Solingen Feith sagt Unternehmern stabile Gewerbesteuern zu

Solingen · Kommende Woche wird der Haushalt 2015 von der Verwaltung präsentiert. Nachdem die Gewerbesteuereinhamen um ein Drittel von geplanten 99 Millionen Euro auf rund 66 Millionen Euro "in den Keller gerauscht sind", so Oberbürgermeister Norbert Feith, "ist ein neuer Haushaltssanierungsplan notwendig".

Dies kündigte der Verwaltungschef gestern beim Business Breakfast für Unternehmen in den Räumen des Schneidwarenherstellers Nesmuk an. "Hier wird es eine verschärfte Debatte geben." Feith stellte aber vor den Unternehmern klar, dass es keine Gewerbesteuererhöhung geben wird. "Das wäre für den Wirtschaftsstandort Solingen nicht gut. Aber wir werden wohl nicht umhinkommen, eventuell 2018 die Grundsteuer zu erhöhen, um den Haushaltsausgleich darstellen zu können."

Solingen nimmt freiwillig am Stärkungspakt Städtefinanzen teil. Dafür gibt es Geld vom Land - die nächste Tranche in Höhe von 21,9 Millionen Euro wird Anfang Oktober überwiesen. Gleichzeitig ist die Stadt aber die Verpflichtung eingegangen, bis 2018 Einnahmen und Ausgaben in Einklang zu bringen. Ab 2021 muss die Klingenstadt den Haushaltsausgleich aus eigener Kraft stemmen können.
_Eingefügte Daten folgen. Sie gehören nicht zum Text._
-- ==== Sys2Proof/Machine/Links.lean ====
section
/-!
DEFINITION. Tharic links: flits and replay, tickets, failure and re-forwarding, discovery, uplink notices, and the flow of
packets through the links of a channel (10 R293 to R303, R309 to R322; 11 R327).
-/

namespace Sys2Proof

/-- A peer in the layout of Table 10.8, with bit 31 set. -/
def Capability.peerWord (k : Capability) : Nat :=
  2 ^ 31 + k.moduleNumber % 32768 * 2 ^ 14 + k.channel % 4 * 2 ^ 12 + k.port % 64 * 2 ^ 6

end Sys2Proof

namespace Sys2Proof.Machine

/-- Flits of the replay buffer of a port (R296). -/
def replayDepth (p : Nat) : Nat := if 34 ≤ p then 1024 else 256

/-- Ticket pools that this module grants on a port (Table 10.3). -/
def grantedPools (p : Nat) : List Nat := if 34 ≤ p then [1024, 20480, 20480, 7168] else [256, 1536, 1536, 768]

/-- Bytes of a flit's packet area (Table 10.1). -/
def areaBytes : Nat := 624

/-! ### The cabling plan and BLOCK_DEGRADED (R314, R316) -/

/-- PLAN of a port: the entry, or the fixed peer of an M port (R314). -/
def State.planOf (s : State) (c : Chan) (p : Nat) : Nat :=
  if p < 3 then 2 ^ 31 + s.moduleNumber % 32768 * 2 ^ 14 + (c.val + p + 1) % 4 * 2 ^ 12 + (2 - p) * 2 ^ 6
  else s.ent (kLink c (1 + p))

/-- PLANNED of a plan entry. -/
def planned (v : Nat) : Bool := v.testBit 31

/-- Whether a port is enabled (PORT_ENABLE). -/
def State.portEnabled (s : State) (c : Chan) (p : Nat) : Bool := s.ent (kLink c (0x81 + p)) == 1

/-- Whether a peer matches a plan entry (R314); B and U ports match none while MODULE_NUMBER is unset. -/
def State.matchesPlan (s : State) (c : Chan) (p : Nat) (k : Capability) : Bool :=
  let v := s.planOf c p
  planned v && (decide (p < 3) || s.moduleNumber != 0xFFFF) && decide ((if p < 3 then k.moduleNumber % 32768 else k.moduleNumber) = v / 2 ^ 14 % 32768)
    && decide (k.channel = v / 2 ^ 12 % 4) && decide (k.port = v / 2 ^ 6 % 64)

/-- BLOCK_DEGRADED (R316). Log entry 65. -/
def State.degraded (s : State) : Bool :=
  [0, 1, 2, 3].any (fun (c : Chan) => (List.range 42).any (fun p =>
    planned (s.planOf c p) && (!s.available c || ((s.chan c).link p).state != 2)))

/-- Raises BLOCK_DEGRADED when it has changed since `old` (R316). -/
def State.watchDegraded (s old : State) : State :=
  if s.module.on && s.module.alive && s.degraded != old.degraded then
    s.raisePort 0 0x0054 (leBytes 1 (if s.degraded then 1 else 0))
  else s

/-! ### Flits and replay (R293 to R297) -/

/-- Sends a flit with the port's present acknowledgement and a fresh CRC (R293, R294, R296). Log entry 64. -/
def State.sendFlit (s : State) (c : Chan) (p : Port) (f : Flit) (nak : Bool) : State :=
  let k := (s.chan c).link p.val
  (s.bump c (kPort c p.val 0x02)).emit
    (.flit c p (Flit.bytes { f with ackSeq := k.expected - 1, ackValid := k.accepted, nak := nak }))

/-- An IDLE flit (R294). -/
def idleFlit : Flit := ⟨1, 0, 0, false, false, 0, [0, 0, 0, 0], List.replicate areaBytes 0#8⟩

/-- Sends a link-control message in a CONTROL flit, with the port's present acknowledgement (R294). -/
def State.sendControl (s : State) (c : Chan) (p : Port) (m : ControlMsg) : State :=
  let k := (s.chan c).link p.val
  (s.bump c (kPort c p.val 0x02)).emit (.control c p (k.expected - 1) k.accepted m)

/-- Sends NAK in the next flit; it is repeated only after a replay timeout (R295). Log entry 64. -/
def State.sendNak (s : State) (c : Chan) (p : Port) : State :=
  if ((s.chan c).link p.val).nakSent then s
  else (s.onLink c p.val (fun k => { k with nakSent := true })).sendFlit c p idleFlit true

/-- Resends every unacknowledged flit in order (R296). -/
def State.resend (s : State) (c : Chan) (p : Port) : State :=
  ((s.chan c).link p.val).replay.foldl (fun s f => s.sendFlit c p f false) s

/-- Keeps a new DATA flit in the replay buffer and sends it, with the ticket returns that are pending, at most 127 a class
(R296, R300). -/
def State.sendData (s : State) (c : Chan) (p : Port) (first : Nat) (area : List Byte) : State :=
  let k := (s.chan c).link p.val
  let back := k.returns.map (fun n => min n 127)
  let f : Flit := ⟨0, k.nextSeq, 0, false, false, first, back, (area ++ List.replicate areaBytes 0#8).take areaBytes⟩
  (s.onLink c p.val (fun k => { k with nextSeq := k.nextSeq + 1, replay := k.replay ++ [f],
                                       returns := (k.returns.zip back).map (fun q => q.1 - q.2) })).sendFlit c p f false

/-- Whether a DATA flit may be sent on a port now (R296, R297, R315, R319). -/
def Channel.sends (h : Channel) (p : Nat) : Bool :=
  let k := h.link p
  h.linksRun && k.state == 2 && !k.goodbye && !k.retraining && decide (k.replay.length < replayDepth p)

/-! ### Leaving service (R317, R327) -/

/-- A packet at the start of a list of words, and what follows; none when it is not there whole. -/
def wholePacket (b : List Byte) : Option (Packet × List Byte) :=
  if b.length < 32 then none
  else
    let n := 32 + leNat ((b.drop 2).take 2)
    if b.length < n then none else some (Packet.ofBytes b, b.drop n)

/-- Reads packets and pads from a stream of words: the whole packets, and the words of one that is incomplete (R294). -/
def parseWords : Nat → List Byte → List Packet × List Byte
  | 0, b => ([], b)
  | n + 1, b =>
    match b with
    | [] => ([], [])
    | x :: _ =>
      if x = 0#8 then parseWords n (b.drop 16)
      else match wholePacket b with
        | none => ([], b)
        | some (k, rest) => ((k :: (parseWords n rest).1), (parseWords n rest).2)

/-- Packets with a word in the unacknowledged DATA flits of a port, in stream order (R317). -/
def Link.inFlight (k : Link) : List Packet := k.replay.flatMap (fun f => (parseWords 39 f.area).1)

/-- Inserts an uplink into the table in the order of R327. -/
def insertUplink (u : Uplink) : List Uplink → List Uplink
  | [] => [u]
  | v :: l =>
    let key := fun (w : Uplink) => ((w.remote * 32 + w.position) * 4 + w.channel) * 8 + w.port
    if key u < key v then u :: v :: l else v :: insertUplink u l

/-- Applies an uplink notice to the table (R327). -/
def Transport.applyNotice (t : Transport) (n : Notice) : Transport :=
  let rest := t.uplinks.filter (fun u => !(u.position == n.position && u.channel == n.channel && u.port == n.port))
  { t with uplinks := if n.up then insertUplink ⟨n.remoteBlock, n.position, n.channel, n.port⟩ rest else rest }

/-- Number of an uplink within its block. -/
def noticeKey (n : Notice) : Nat := (n.position * 4 + n.channel) * 8 + n.port

/-- Sends a notice on the UP links of the given ports. -/
def State.spreadNotice (s : State) (c : Chan) (n : Notice) (ports : List Port) : State :=
  ports.foldl (fun s p => if ((s.chan c).link p.val).state = 2 then s.sendControl c p (.notice n) else s) s

/-- Ports M0 to M2. -/
def mPorts : List Port := (List.range 3).map (fun i => Fin.ofNat 42 i)
/-- Ports B0 to B30. -/
def bPorts : List Port := (List.range 31).map (fun i => Fin.ofNat 42 (3 + i))

/-- Whether a link is in service: UP, or under a recalibration that began from UP (R189, R315). -/
def Link.inService (k : Link) : Bool := k.state == 2 || (k.state == 7 && k.recalUp)

/-- A U link of the channel enters or leaves UP: its table and the notice (R327). -/
def State.uplinkChanged (s : State) (c : Chan) (p : Nat) (up : Bool) : State :=
  if p < 34 then s
  else
    let k := (s.chan c).link p
    let seq := (s.chan c).net.noticeSeq
    let n : Notice := ⟨s.position, c.val, p - 34, up, ((k.peer.map (·.moduleNumber)).getD 0) / 32, seq⟩
    (s.onNet c (fun t => { (t.applyNotice n) with
      noticeSeq := seq + 1,
      noticeSeen := mset none (noticeKey n) (some seq) t.noticeSeen })).spreadNotice c n (mPorts ++ bPorts)

/-- A link leaves UP, or training, for `state` (R317 steps 1 to 4, R319): LINK_DOWNS when it was in service, routes without
the port, re-forwarding on a link with REFORWARD, the words of an incomplete packet and the tickets voided; without REFORWARD its packets are
given up, and what they held of other ports' receive buffers is free again (R300). A new attempt offers 106.25 GBd first (R309). -/
def State.linkDown (s : State) (c : Chan) (p : Nat) (state reason : Nat) : State :=
  let k := (s.chan c).link p
  let listed : Bool := k.state == 2 || (k.inService && k.deferredAt.isSome)
  let moved := if k.features.getLsbD 1 then (k.inFlight.map (fun q => (q, none))) ++ k.queue.map (fun q => (q.pkt, q.source))
    else []
  let lost := if k.features.getLsbD 1 then [] else k.queue.filter (fun q => q.source != some p)
  let s := if k.inService then s.bump c (kPort c p 0x0A) else s
  let s := s.onChan c (fun h =>
    let h := h.setLink p { Link.reset with state := state, version := k.version, reason := reason,
                                           peer := k.peer, retrainedAt := k.retrainedAt,
                                           ser := k.ser, serAt := k.serAt, trained := k.trained && state == 3 }
    let forget := fun (o : Option Nat) => if o = some p then none else o
    { h with net := { h.net with
      inbox := h.net.inbox.map (fun e => (forget e.1, e.2)),
      links := h.net.links.map (fun e => (e.1, { e.2 with queue := e.2.queue.map (fun q => { q with source := forget q.source }) })) } })
  let s := if listed then s.uplinkChanged c p false else s
  let s := lost.foldl (fun s q => s.giveBack c q.source q.pkt) s
  moved.foldl (fun s q => (s.bump c (kLink c 0xD8)).sendPacket c q.1 (if q.2 = some p then none else q.2)) s

/-- A link fails (R317): FAILED, and the event that names the port and the reason. -/
def State.linkFailed (s : State) (c : Chan) (p reason : Nat) : State :=
  ((s.linkDown c p 5 reason).raise c 0x0050 (leBytes 1 p ++ leBytes 1 reason)).watchDegraded s

/-- After a replay: eight in a row without an advance start a fast retrain; a second one within 1 s fails the link (R297). -/
def State.replayed (s : State) (c : Chan) (p : Port) : State :=
  let s := s.onLink c p.val (fun k => { k with stuck := k.stuck + 1 })
  let k := (s.chan c).link p.val
  if k.stuck < 8 then s
  else
    let now := (s.chan c).clock.timebase
    let again : Bool := match k.retrainedAt with
      | some t => decide ((now - t).toNat < 100000000)
      | none => false
    if again then s.linkFailed c p.val 3
    else (s.onLink c p.val (fun k => { k with retraining := true, retrainedAt := some now, stuck := 0 })).bump c
      (kPort c p.val 0x09)

/-- Applies ACK_SEQ and NAK of a good flit (R294, R296). -/
def State.applyAck (s : State) (c : Chan) (p : Port) (f : Received) : State :=
  let k := (s.chan c).link p.val
  let kept := if f.ackValid then k.replay.filter (fun g => decide (0 < (g.seq - f.ackSeq).toNat ∧ (g.seq - f.ackSeq).toNat < 2048))
    else k.replay
  let s := s.onLink c p.val (fun k => { k with replay := kept, stuck := if kept.length < k.replay.length then 0 else k.stuck })
  if f.nak && !kept.isEmpty then (s.resend c p |>.bump c (kPort c p.val 0x07)).replayed c p else s

/-- Whether flits of a port are received: the link is trained and not under a fast retrain. -/
def Channel.hears (h : Channel) (p : Nat) : Bool :=
  let k := h.link p
  h.linksRun && (k.state == 2 || k.state == 7) && !k.retraining

/-- A good flit of any type arrives: it is counted with the symbols corrected in it, and its acknowledgement is acted on (R294,
R321). -/
def State.flitIn (s : State) (c : Chan) (p : Port) (r : Received) : State :=
  ((s.bump c (kPort c p.val 0x03)).bumpBy c (kPort c p.val 0x04) r.corrected.val).applyAck c p r

/-- Whether CONTROL flits of a port are received: the link is trained, whatever plan it matches (R315), and not under a fast
retrain. -/
def Channel.hearsControl (h : Channel) (p : Nat) : Bool :=
  let k := h.link p
  h.linksRun && ([2, 3, 7].contains k.state || (k.state == 1 && k.trained)) && !k.retraining

/-- A CONTROL flit arrives: after its acknowledgement its message is acted on, if the link still stands (R294). -/
def State.controlIn (s : State) (c : Chan) (p : Port) (r : Received) (act : State → State) : State :=
  if !(s.chan c).hearsControl p.val then s
  else
    let t := s.flitIn c p r
    if (t.chan c).hearsControl p.val then act t else t

/-- IDLE_FLIT (R294). Log entry 64. -/
def execIdleFlit (c : Chan) (p : Port) (f : ArrivedFlit) (s : State) : Host.Outcome State Fault Refusal :=
  .next (if (s.chan c).hears p.val then s.flitIn c p (f.flit.received f.corrected) else s)

/-- A DATA flit in sequence: its ticket returns, and the packets that it completes (R295, R299, R300). -/
def State.acceptData (s : State) (c : Chan) (p : Port) (f : Flit) : State :=
  let k := (s.chan c).link p.val
  let area := if k.rx.isEmpty then f.area.drop (16 * min f.firstWord 39) else k.rx ++ f.area
  let r := parseWords 80 area
  let s := s.onLink c p.val (fun k => { k with
    expected := k.expected + 1, accepted := true, nakSent := false, rx := r.2,
    tickets := (k.tickets.zip (f.tickets ++ [0, 0, 0, 0])).map (fun q => q.1 + q.2) })
  r.1.foldl (fun s q => s.toInbox c (some p.val) q) s

/-- A good DATA flit: accepted when its number is the next expected, answered with NAK when it is later, dropped when earlier
(R295). -/
def State.dataIn (s : State) (c : Chan) (p : Port) (f : Flit) (corrected : Fin 16) : State :=
  let s := s.flitIn c p (f.received corrected)
  if !(s.chan c).hears p.val then s
  else
    let ahead := (f.seq - ((s.chan c).link p.val).expected).toNat
    if ahead = 0 then s.acceptData c p f else if ahead < 2048 then s.sendNak c p else s

/-- DATA_FLIT (R295, R296). -/
def execDataFlit (c : Chan) (p : Port) (f : ArrivedFlit) (s : State) : Host.Outcome State Fault Refusal :=
  .next (if (s.chan c).hears p.val then s.dataIn c p f.flit f.corrected else s)

/-- A flit that was bad: counted by its kind, FEC_UNCORRECTABLE at 0x05 and CRC_ERRORS at 0x06, and answered with NAK (R295). -/
def State.badIn (s : State) (c : Chan) (p : Port) (corrected : Nat) (kind : Option Nat) : State :=
  let s := (s.bump c (kPort c p.val 0x03)).bumpBy c (kPort c p.val 0x04) corrected
  ((kind.map (fun k => s.bump c (kPort c p.val k))).getD s).sendNak c p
Feith verwahrte sich vor den Unternehmern gegen Äußerungen, die Verwaltung sei ein "Blutsauger". Davon könne keine Rede sein. Aber es müsse angesichts der Gewerbesteuermindereinnahmen und gleichzeitig höheren Ausgaben bei Hartz IV oder für Flüchtlinge dennoch gelingen, einen Haushalt ohne Schulden aufzustellen. Von daher erwartet er Verteilungskämpfe im Rahmen der Diskussion des neuen Haushaltssanierungsplanes. Auch bei der Inklusion in Schulen, vom Land Nordrhein-Westfalen vorgegeben, erwartet Norbert Feith zusätzliche Kosten. "Am Ende müssen aber die Kommunen auch hierfür zahlen", befürchtet der Oberbürgermeister.